Localized tumors formed by ultraviolet, ionizing radiation, and carcinogens invade vessels and lymph nodes and cause metastasis (secondary cancer) at susceptible sites. As per the seed and soil hypothesis of Paget, a primary cancer cell (seed) metastasizes to lungs, livers, bones, lymph nodes, and brains in a suitable environment. 

Studies of the mechanisms of metastasis have spurred the development of metastasis inhibitors and preventive drugs, but guidelines to approve clinical trials have not been established based on preclinical evaluations. 

EZ Derm Xenograft 

The collagen in EZ Derm is cross-linked with an aldehyde to create a porcine-derived xenograft. Skin injuries caused by partial thickness loss can be treated using EZ Derm (porcine xenograft). Using EZ Derm reduces pain and fluid loss associated with burns, donor sites, and chronic vascular ulcers. 
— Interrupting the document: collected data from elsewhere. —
theorem keeps_acqTail {r : State} : ∀ s a1 a2, Keeps true r s → Keeps true r (State.acqTail s a1 a2) := by
  intros; unfold State.acqTail; try dsimp only
  repeat' with_reducible
   (first
    | intro x | assumption | apply keeps_upToMono | apply keeps_acqDrain | apply keeps_ite)

theorem keeps_trgHeel {r : State} : ∀ s a1, Keeps true r s → Keeps true r (State.trgHeel s a1) := by
  intros; unfold State.trgHeel; try dsimp only
  repeat' with_reducible
   (first
    | intro x | assumption | apply keeps_trgFinish | apply keeps_acqDrain | apply keeps_setTrg | apply keeps_ite)

theorem keeps_decimDown {w : Bool} {r : State} : ∀ s a1, Keeps w r s → Keeps w r (State.decimDown s a1) := by
  intros; unfold State.decimDown; try dsimp only
  repeat' with_reducible
   (first
    | intro x | assumption | apply keeps_upToMono | apply keeps_setTrg | apply keeps_ite | split)

theorem keeps_failSeq {w : Bool} {r : State} : ∀ s a1, Keeps w r s → Keeps w r (State.failSeq s a1) := by
  intros; unfold State.failSeq; try dsimp only
  repeat' with_reducible
   (first
    | intro x | assumption | apply keeps_seqEvent | apply keeps_ite | split | refine keeps_mk ?_ rfl rfl)

theorem keeps_failEvt {w : Bool} {r : State} : ∀ s a1, Keeps w r s → Keeps w r (State.failEvt s a1) := by
  intros; unfold State.failEvt; try dsimp only
  repeat' with_reducible
   (first
    | intro x | assumption | apply keeps_evtDrive | apply keeps_evtPulse | apply keeps_ite | apply keeps_foldl)

theorem keeps_failArrive {w : Bool} {r : State} : ∀ s, Keeps w r s → Keeps w r (State.failArrive s) := by
  intros; unfold State.failArrive; try dsimp only
  repeat' with_reducible
   (first
    | intro x | assumption | apply keeps_failSeq | apply keeps_failEvt | apply keeps_trgInput | split
    | refine keeps_mk ?_ rfl rfl)

theorem keeps_siteFinal {w : Bool} {r : State} : ∀ s a1, Keeps w r s → Keeps w r (State.siteFinal s a1) := by
  intros; unfold State.siteFinal; try dsimp only
  repeat' with_reducible
   (first
    | intro x | assumption | apply keeps_setSite | apply keeps_ite)

theorem keeps_flogMark {w : Bool} {r : State} : ∀ s a1 a2, Keeps w r s → Keeps w r (State.flogMark s a1 a2) := by
  intros; unfold State.flogMark; try dsimp only
  repeat' with_reducible
   (first
    | intro x | assumption | apply keeps_put | apply keeps_ite)

theorem keeps_flogForce {w : Bool} {r : State} : ∀ s a1, Keeps w r s → Keeps w r (State.flogForce s a1) := by
  intros; unfold State.flogForce; try dsimp only
  repeat' with_reducible
   (first
    | intro x | assumption | apply keeps_inForce | apply keeps_flogMark | apply keeps_ite)

theorem keeps_flogStore {r : State} : ∀ s a1 a2, Keeps true r s → Keeps true r (State.flogStore s a1 a2) := by
  intros; unfold State.flogStore; try dsimp only
  repeat' with_reducible
   (first
    | intro x | assumption | apply keeps_put | apply keeps_hbmPutWords | apply keeps_setEye | apply keeps_set
    | apply keeps_flogMark | apply keeps_ite)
When a person is severely burned or injured and missing large areas of skin, EZ Derm xenografts can be used to restore the skin temporarily. As a temporary treatment, it protects exposed tissue from external contaminants and decreases protein loss and cell death while protecting the exposed tissue from external contaminants. 

Autografts are not always feasible treatment options depending on the size and location of the skin injury. A thin layer of skin can be taken from an unaffected area after the skin beneath the xenograft has healed to an acceptable state to cover the tissue injury. It might be necessary to use a meshed graft if there is not enough donor skin available. That involves stretching and slicing the donor skin to create a larger mesh-like covering1. In the clinic, both options have proven successful, although recovery from this graft is more difficult and takes longer.